Exercise goal: Output the opening lines of the records exactly. End with the line that contains "(R313, R314, R333). -/".

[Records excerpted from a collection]
=== Begin Enclosure ===

/-- What follows a commit: a commit-then-trap cause, an escalation, a return, the end of the context. -/
def State.runAfter (s : State) (a : After) : State :=
  let c := s.iss.core
  let x := s.iss.ctx
  match a with
  | .trap cause bad => s.trap c x cause (if cause = 0x19 then 0 else 0x80) bad
  | .escalate code =>
    let s := s.escCtx c x "trap" code 0 (s.cx c x).f0
    s.updMe fun y => { y.freeze with st := .trapped, esc := some (false, code) }
  | .rte => s.updMe Ctx.rte
  | .upcall => s.updMe Ctx.upcall
  | .handlerReturn => s.updMe Ctx.handlerReturn
  | .done => (s.updMe fun y => { y.landAll with st := .done }).flushBudget c x

/-- STEP follows a bundle that commits in KERNEL mode with HDL = 0 and SSTEP.EN = 1, unless SYSCALL or BREAK fell on it, or it ended its
context (R314, R333). -/
def stepFollows (x0 : Ctx) (l : List After) : Bool :=
  x0.sstep && !x0.inTrap && l.all fun a => match a with | .escalate _ => true | _ => false

/-- The cause STEP of a bundle whose `trap` leaves the context TRAPPED stays pending, its frame written (R313, R314, R333). -/
def Ctx.stepBehind (x : Ctx) : Ctx := { x.trapRegs 0x19 0 none x.f0 x.f1 x.f2 x.f3 with stepTrap := true }

/-- What follows a commit, in order: `trap` freezes its context before the cause STEP is noted. -/
def State.runAll (s : State) (x0 : Ctx) (l : List After) : State :=
  let t := l.foldl State.runAfter s
  if stepFollows x0 l then (if l.isEmpty then t.runAfter (.trap 0x19 none) else t.updMe Ctx.stepBehind) else t

/-- Work counter 0 of a sibling counts the bundles that its contexts commit in KERNEL mode (R378). -/
def State.countBundle (s : State) (x0 : Ctx) : State :=
  match x0.task with
  | some t => if x0.mode then s else s.updTask t fun k => { k with cw0 := Nat.min (k.cw0 + 1) (2 ^ 64 - 1) }
  | none => s

/-- A commit-kind cancellation point has passed with CANREQ set (R373). -/
def Ctx.stopSoon (x : Ctx) : Ctx := { x with stopNext := true }

/-- The bundle commits (R76, R86): `x0` is the context as it stood when the bundle was issued. -/
def State.commit (s : State) (x0 : Ctx) : State :=
  let t := (s.closed.updMe fun x => x.advance s.iss.target s.cycle).countBundle x0
  let t := if s.iss.canpt && x0.canreq && !x0.inTrap && !s.iss.stepping then t.updMe Ctx.stopSoon else t
  t.runAll x0 s.iss.after

/-- The issue of a bundle ends: decode faults before blocks, blocks before execution faults, and the commit where there is none (R78,
R69, R79, R84). A bundle that does not commit leaves the state in which it was issued. -/
def closeBundle (s0 s1 : State) : State :=
  let vs := s1.iss.verdicts
  let c := s0.iss.core
  let x := s0.iss.ctx
  match decodeFaults vs with
  | e :: r => s0.closed.trap c x (lowestOf (e :: r)).1 (maskOf (e :: r)) none
  | [] =>
    match waitsIf (s0.me.syncHold.any fun n => s0.holds c x (.release n)) (s0.me.syncHold.toList.map .release) ++ blocksOf vs with
    | w :: ws => s0.closed.block (w :: ws)
    | [] =>
      match execFaults vs with
      | e :: r => s0.closed.trap c x (lowestOf (e :: r)).1 (maskOf (e :: r)) (lowestOf (e :: r)).2
      | [] => s1.commit s0.me

/-- The meaning of a slot word: inside a bundle in progress, its slot's part; otherwise the issue of the bundle that holds this word
alone, in its home slot with guard 1. -/
def runSlot (home : Nat) (o : SlotOp) (s : State) : Host.Outcome State Fault Refusal :=
  .next (if s.iss.opened then slotStep o s else closeBundle s.visible (slotStep o (s.visible.openBundle home 1 ⟨false, 0⟩)))

/-! ### Monitor points (R440, R441) -/

def State.updMg (s : State) (f : Mgmt → Mgmt) : State := { s with mg := f s.mg }

def Mgmt.mon (m : Mgmt) (n : Nat) : Mon := m.mons.get {} n

/-- A sample at a point. -/
def Mon.sample (p : Mon) (x : Nat) : Mon :=
  let x := Nat.min x (2 ^ 32 - 1)
  let b := (p.edges.filter fun e => decide (e ≤ x)).length
  { p with cur := x, min := Nat.min p.min x, max := Nat.max p.max x, bins := p.bins.put 0 b (satAdd 32 (p.bins.get 0 b) 1) }

/-- A sample arrives at a point, or is dropped while the points are frozen. -/
def Mgmt.sample (m : Mgmt) (n x : Nat) : Mgmt :=
  if m.freeze then { m with drop := satAdd 32 m.drop 1 } else { m with mons := m.mons.put {} n ((m.mon n).sample x) }

/-- The end of a microsecond: each point at which converters clamped in it gets their number (R290, R440; log entry 30). -/
def Mgmt.sampleClamps (m : Mgmt) : Mgmt := m.clamps.foldl (fun m e => m.sample e.1 e.2) { m with clamps := [] }

/-- The cores run: an operating point is set (R25). -/
def State.running (s : State) : Bool :=
  match s.mg.power with
  | .a0 | .a1 | .a2 | .a3 => true
  | _ => false

/-- The meaning of an event that its table or chapter enables: its effect; otherwise no effect (R9). -/
def runEvent (enabled : Bool) (f : State → State) (s : State) : Host.Outcome State Fault Refusal :=
  .next (if enabled then f s else s)

end Sys2Proof.Machine
end

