def tdrainOp (ty : Ty) (md : Rnd) (t a row : Nat) (zr : Bool) : SlotOp where
  decode := tileDecode t
  names x := [x.vReg a]
  scores _ := [.tile t false]
  run s :=
    s.tileCheck t false true
      (let v := s.tileAt t
       let (w, f) := v.drain ty md s.me.flush row
       let u := if zr then s.putTile t { v with elems := v.elems.clear (64 * row) (64 * (row + drainRows ty)) } else s
       .ok (u.emitV a w 8 false f))

def execTdrain (ty : Ty) (md : Rnd) (t a row : Nat) (zr : Bool) (s : State) : Res' := runSlot 3 (tdrainOp ty md t a row zr) s

def tstateCode : TState → Nat
  | .free => 0
  | .allocated => 1
  | .accumulating => 2
  | .drainable => 3
  | .poison => 4
  | .faulted => 5

def pstateCode : PState → Nat
  | .empty => 0
  | .loaded => 1
  | .poisoned => 2

def planeFmt (p : Plane) : Nat := match p.fmt with | some t => tyCode t | none => 15

/-- The status word of a tile for context `x` (R157). -/
def Core.tstat (k : Core) (x : Nat) (v : Tile) : Word :=
  wordOf (fieldOf 16 v.anchor * 2 ^ 48 + planeFmt k.act * 2 ^ 36 + planeFmt k.shd * 2 ^ 32 + pstateCode k.act.st * 2 ^ 14
    + v.holder % 4 * 2 ^ 12 + boolNat (k.planeHolder == some x) * 2 ^ 11 + boolNat (v.elems.any fun e => e.2.nan) * 2 ^ 10
    + boolNat v.ovf * 2 ^ 9 + boolNat v.inexact * 2 ^ 8 + tstateCode v.st)

/-- PROG word `w` (R157). -/
def Tile.prog (v : Tile) (w : Nat) : Word :=
  if w = 0 then wordOf (v.ops % 2 ^ 32 * 2 ^ 32 + v.src % 4 * 2 ^ 14 + v.next % 128)
  else wordOf (boolNat v.vr * 2 ^ 63 + v.loc % 2 ^ 23)

def execTstat (t a : Nat) (s : State) : Res' :=
  runSlot 3
    { decode := tileDecode t
      names := fun x => [x.sReg a]
      run := fun s => .ok (s.emitS a (s.myCore.tstat s.iss.ctx (s.tileAt t)) 3) } s

def execTprog (t a w : Nat) (s : State) : Res' :=
  runSlot 3
    { decode := tileDecode t
      names := fun x => [x.sReg a]
      run := fun s => .ok (s.emitS a ((s.tileAt t).prog w) 3) } s

/-- The tile after `tclr` (R158). -/
def Tile.clr (v : Tile) : Tile := if v.bad then { v with st := .drainable, src := 0, next := 0, vr := false, loc := 0 } else v

def tclrOp (t : Nat) : SlotOp where
  decode s := match tileDecode t s with
    | some c => some c
    | none => if !s.me.inTrap then some 4 else none
  scores _ := [.tile t false]
  run s := s.tileCheck t false false (.ok (s.putTile t (s.tileAt t).clr))

def execTclr (t : Nat) (s : State) : Res' := runSlot 3 (tclrOp t) s

/-! ### The queue of the matrix unit (R145, R149 to R155) -/

/-- An operation enters the queue; its tile becomes ACCUMULATING (R159). -/
def State.enqueue (s : State) (kind : MKind) (due : Nat) : State :=
  { s.updMyCore fun k =>
      let k := { k with mq := k.mq ++ [{ id := s.ids, ctx := s.iss.ctx, kind := kind, at_ := s.cycle, due := due }] }
      match kind.tile with
      | some p => { k with tiles := k.tiles.put {} p { k.tiles.get {} p with st := .accumulating } }
      | none => k
    with ids := s.ids + 1 }

/-- Cycles that a `tload` takes (R150). -/
def tloadCycles (t : Ty) : Nat := ceilDiv (64 * cbOf t + 64 * kbOf t) 256

/-- The checks of R155 on the operands of `n` records. Where both ranges offend, the byte reported is that of the range of s[a], which the
specification leaves open (log entry 48). -/
def State.operandCheck (s : State) (ty : Ty) (a b n : Nat) (k : Except (Nat × Option Word) State) : Except (Nat × Option Word) State :=
  let u := s.rs a
  let v := s.rs b
  if u.poison || v.poison then poisonFault
  else if u.val.toNat % 64 ≠ 0 then .error (5, some u.val)
  else if v.val.toNat % kbOf ty ≠ 0 then .error (5, some v.val)
  else match s.spadOffender u.val.toNat (n * cbOf ty) with
    | some o => .error (0x30, some (wordOf o))
    | none => match s.spadOffender v.val.toNat (n * kbOf ty) with
      | some o => .error (0x30, some (wordOf o))
      | none => k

=== End Enclosure ===

Answer:
/-- What follows a commit: a commit-then-trap cause, an escalation, a return, the end of the context. -/
def State.runAfter (s : State) (a : After) : State :=
  let c := s.iss.core
  let x := s.iss.ctx
  match a with
  | .trap cause bad => s.trap c x cause (if cause = 0x19 then 0 else 0x80) bad
  | .escalate code =>
    let s := s.escCtx c x "trap" code 0 (s.cx c x).f0
    s.updMe fun y => { y.freeze with st := .trapped, esc := some (false, code) }
  | .rte => s.updMe Ctx.rte
  | .upcall => s.updMe Ctx.upcall
  | .handlerReturn => s.updMe Ctx.handlerReturn
  | .done => (s.updMe fun y => { y.landAll with st := .done }).flushBudget c x

/-- STEP follows a bundle that commits in KERNEL mode with HDL = 0 and SSTEP.EN = 1, unless SYSCALL or BREAK fell on it, or it ended its
context (R314, R333). -/
def stepFollows (x0 : Ctx) (l : List After) : Bool :=
  x0.sstep && !x0.inTrap && l.all fun a => match a with | .escalate _ => true | _ => false

/-- The cause STEP of a bundle whose `trap` leaves the context TRAPPED stays pending, its frame written (R313, R314, R333). -/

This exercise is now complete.